REQUIRED ACTION - Line by line, transcribe the records exactly.

DATASET EXCERPTS -
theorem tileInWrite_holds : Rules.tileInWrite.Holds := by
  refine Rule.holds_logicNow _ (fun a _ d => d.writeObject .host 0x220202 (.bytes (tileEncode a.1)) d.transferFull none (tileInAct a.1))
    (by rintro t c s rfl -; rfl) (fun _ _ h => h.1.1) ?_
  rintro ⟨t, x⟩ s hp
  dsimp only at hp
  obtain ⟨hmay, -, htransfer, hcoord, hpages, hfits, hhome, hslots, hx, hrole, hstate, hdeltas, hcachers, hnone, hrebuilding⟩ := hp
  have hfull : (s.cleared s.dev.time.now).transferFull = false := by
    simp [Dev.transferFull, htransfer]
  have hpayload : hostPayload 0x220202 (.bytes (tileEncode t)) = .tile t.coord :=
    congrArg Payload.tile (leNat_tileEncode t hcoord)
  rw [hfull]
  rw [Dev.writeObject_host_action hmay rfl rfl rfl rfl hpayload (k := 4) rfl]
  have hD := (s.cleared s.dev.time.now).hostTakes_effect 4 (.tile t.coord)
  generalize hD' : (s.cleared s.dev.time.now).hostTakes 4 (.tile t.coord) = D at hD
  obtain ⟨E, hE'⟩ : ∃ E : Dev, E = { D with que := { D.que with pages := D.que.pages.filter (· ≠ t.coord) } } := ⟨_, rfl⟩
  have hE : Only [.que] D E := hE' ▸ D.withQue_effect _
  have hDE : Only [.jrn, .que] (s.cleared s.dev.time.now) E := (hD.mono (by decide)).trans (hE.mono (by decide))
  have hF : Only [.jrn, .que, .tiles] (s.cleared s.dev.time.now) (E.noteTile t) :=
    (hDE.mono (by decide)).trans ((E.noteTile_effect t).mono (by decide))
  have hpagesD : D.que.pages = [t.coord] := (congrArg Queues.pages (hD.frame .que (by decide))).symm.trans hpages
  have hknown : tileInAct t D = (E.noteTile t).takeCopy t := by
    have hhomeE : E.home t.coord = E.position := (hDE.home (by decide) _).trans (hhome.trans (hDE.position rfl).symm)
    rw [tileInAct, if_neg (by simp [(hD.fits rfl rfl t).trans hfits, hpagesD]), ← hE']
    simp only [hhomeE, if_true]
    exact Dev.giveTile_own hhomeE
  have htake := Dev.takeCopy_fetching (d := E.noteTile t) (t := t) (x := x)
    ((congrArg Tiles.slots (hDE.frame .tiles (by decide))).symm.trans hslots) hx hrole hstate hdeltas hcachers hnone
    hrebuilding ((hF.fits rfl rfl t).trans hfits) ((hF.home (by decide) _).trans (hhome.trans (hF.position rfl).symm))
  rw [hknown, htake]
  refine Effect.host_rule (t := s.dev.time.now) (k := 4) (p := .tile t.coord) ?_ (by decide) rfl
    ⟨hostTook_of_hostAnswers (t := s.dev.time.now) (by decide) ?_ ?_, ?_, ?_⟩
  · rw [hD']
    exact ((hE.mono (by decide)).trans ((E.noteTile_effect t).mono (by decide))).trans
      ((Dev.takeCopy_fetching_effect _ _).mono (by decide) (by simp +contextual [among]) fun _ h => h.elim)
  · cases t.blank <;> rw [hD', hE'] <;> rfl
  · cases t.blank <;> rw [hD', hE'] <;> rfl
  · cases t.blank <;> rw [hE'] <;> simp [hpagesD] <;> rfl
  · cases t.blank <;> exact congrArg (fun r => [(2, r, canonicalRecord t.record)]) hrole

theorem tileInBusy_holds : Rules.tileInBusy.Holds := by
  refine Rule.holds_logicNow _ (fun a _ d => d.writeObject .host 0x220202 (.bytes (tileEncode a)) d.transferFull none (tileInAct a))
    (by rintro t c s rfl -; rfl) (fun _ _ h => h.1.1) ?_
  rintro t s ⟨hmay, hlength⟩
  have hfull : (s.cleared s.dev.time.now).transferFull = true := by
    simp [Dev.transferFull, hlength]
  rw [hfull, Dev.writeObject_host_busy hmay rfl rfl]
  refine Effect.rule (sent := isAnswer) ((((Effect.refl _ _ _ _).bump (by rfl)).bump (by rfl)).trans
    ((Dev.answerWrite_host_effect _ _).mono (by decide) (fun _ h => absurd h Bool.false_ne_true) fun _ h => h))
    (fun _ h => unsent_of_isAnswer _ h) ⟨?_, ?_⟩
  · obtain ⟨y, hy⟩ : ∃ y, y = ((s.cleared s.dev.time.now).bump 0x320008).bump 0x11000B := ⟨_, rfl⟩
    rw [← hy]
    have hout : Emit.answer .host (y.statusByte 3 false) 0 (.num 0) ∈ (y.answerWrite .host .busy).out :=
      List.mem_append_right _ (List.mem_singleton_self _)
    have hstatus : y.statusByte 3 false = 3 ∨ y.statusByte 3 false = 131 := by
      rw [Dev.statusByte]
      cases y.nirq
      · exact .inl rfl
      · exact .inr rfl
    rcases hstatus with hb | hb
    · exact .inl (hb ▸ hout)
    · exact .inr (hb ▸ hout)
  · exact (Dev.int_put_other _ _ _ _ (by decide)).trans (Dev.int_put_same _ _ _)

THE COMPLETED TASK -
theorem tileInWrite_holds : Rules.tileInWrite.Holds := by
  refine Rule.holds_logicNow _ (fun a _ d => d.writeObject .host 0x220202 (.bytes (tileEncode a.1)) d.transferFull none (tileInAct a.1))
    (by rintro t c s rfl -; rfl) (fun _ _ h => h.1.1) ?_
  rintro ⟨t, x⟩ s hp
  dsimp only at hp
  obtain ⟨hmay, -, htransfer, hcoord, hpages, hfits, hhome, hslots, hx, hrole, hstate, hdeltas, hcachers, hnone, hrebuilding⟩ := hp
  have hfull : (s.cleared s.dev.time.now).transferFull = false := by
    simp [Dev.transferFull, htransfer]
  have hpayload : hostPayload 0x220202 (.bytes (tileEncode t)) = .tile t.coord :=
    congrArg Payload.tile (leNat_tileEncode t hcoord)
  rw [hfull]
  rw [Dev.writeObject_host_action hmay rfl rfl rfl rfl hpayload (k := 4) rfl]
  have hD := (s.cleared s.dev.time.now).hostTakes_effect 4 (.tile t.coord)
  generalize hD' : (s.cleared s.dev.time.now).hostTakes 4 (.tile t.coord) = D at hD
  obtain ⟨E, hE'⟩ : ∃ E : Dev, E = { D with que := { D.que with pages := D.que.pages.filter (· ≠ t.coord) } } := ⟨_, rfl⟩
  have hE : Only [.que] D E := hE' ▸ D.withQue_effect _
  have hDE : Only [.jrn, .que] (s.cleared s.dev.time.now) E := (hD.mono (by decide)).trans (hE.mono (by decide))
  have hF : Only [.jrn, .que, .tiles] (s.cleared s.dev.time.now) (E.noteTile t) :=
    (hDE.mono (by decide)).trans ((E.noteTile_effect t).mono (by decide))
  have hpagesD : D.que.pages = [t.coord] := (congrArg Queues.pages (hD.frame .que (by decide))).symm.trans hpages
  have hknown : tileInAct t D = (E.noteTile t).takeCopy t := by
    have hhomeE : E.home t.coord = E.position := (hDE.home (by decide) _).trans (hhome.trans (hDE.position rfl).symm)
    rw [tileInAct, if_neg (by simp [(hD.fits rfl rfl t).trans hfits, hpagesD]), ← hE']
    simp only [hhomeE, if_true]
    exact Dev.giveTile_own hhomeE
  have htake := Dev.takeCopy_fetching (d := E.noteTile t) (t := t) (x := x)
    ((congrArg Tiles.slots (hDE.frame .tiles (by decide))).symm.trans hslots) hx hrole hstate hdeltas hcachers hnone
    hrebuilding ((hF.fits rfl rfl t).trans hfits) ((hF.home (by decide) _).trans (hhome.trans (hF.position rfl).symm))
  rw [hknown, htake]
  refine Effect.host_rule (t := s.dev.time.now) (k := 4) (p := .tile t.coord) ?_ (by decide) rfl
    ⟨hostTook_of_hostAnswers (t := s.dev.time.now) (by decide) ?_ ?_, ?_, ?_⟩
  · rw [hD']
    exact ((hE.mono (by decide)).trans ((E.noteTile_effect t).mono (by decide))).trans
      ((Dev.takeCopy_fetching_effect _ _).mono (by decide) (by simp +contextual [among]) fun _ h => h.elim)
  · cases t.blank <;> rw [hD', hE'] <;> rfl
  · cases t.blank <;> rw [hD', hE'] <;> rfl
  · cases t.blank <;> rw [hE'] <;> simp [hpagesD] <;> rfl
  · cases t.blank <;> exact congrArg (fun r => [(2, r, canonicalRecord t.record)]) hrole

theorem tileInBusy_holds : Rules.tileInBusy.Holds := by
  refine Rule.holds_logicNow _ (fun a _ d => d.writeObject .host 0x220202 (.bytes (tileEncode a)) d.transferFull none (tileInAct a))
    (by rintro t c s rfl -; rfl) (fun _ _ h => h.1.1) ?_
  rintro t s ⟨hmay, hlength⟩
  have hfull : (s.cleared s.dev.time.now).transferFull = true := by
    simp [Dev.transferFull, hlength]
  rw [hfull, Dev.writeObject_host_busy hmay rfl rfl]
  refine Effect.rule (sent := isAnswer) ((((Effect.refl _ _ _ _).bump (by rfl)).bump (by rfl)).trans
    ((Dev.answerWrite_host_effect _ _).mono (by decide) (fun _ h => absurd h Bool.false_ne_true) fun _ h => h))
    (fun _ h => unsent_of_isAnswer _ h) ⟨?_, ?_⟩
  · obtain ⟨y, hy⟩ : ∃ y, y = ((s.cleared s.dev.time.now).bump 0x320008).bump 0x11000B := ⟨_, rfl⟩
    rw [← hy]
    have hout : Emit.answer .host (y.statusByte 3 false) 0 (.num 0) ∈ (y.answerWrite .host .busy).out :=
      List.mem_append_right _ (List.mem_singleton_self _)
    have hstatus : y.statusByte 3 false = 3 ∨ y.statusByte 3 false = 131 := by
      rw [Dev.statusByte]
      cases y.nirq
      · exact .inl rfl
      · exact .inr rfl
    rcases hstatus with hb | hb
    · exact .inl (hb ▸ hout)
    · exact .inr (hb ▸ hout)
  · exact (Dev.int_put_other _ _ _ _ (by decide)).trans (Dev.int_put_same _ _ _)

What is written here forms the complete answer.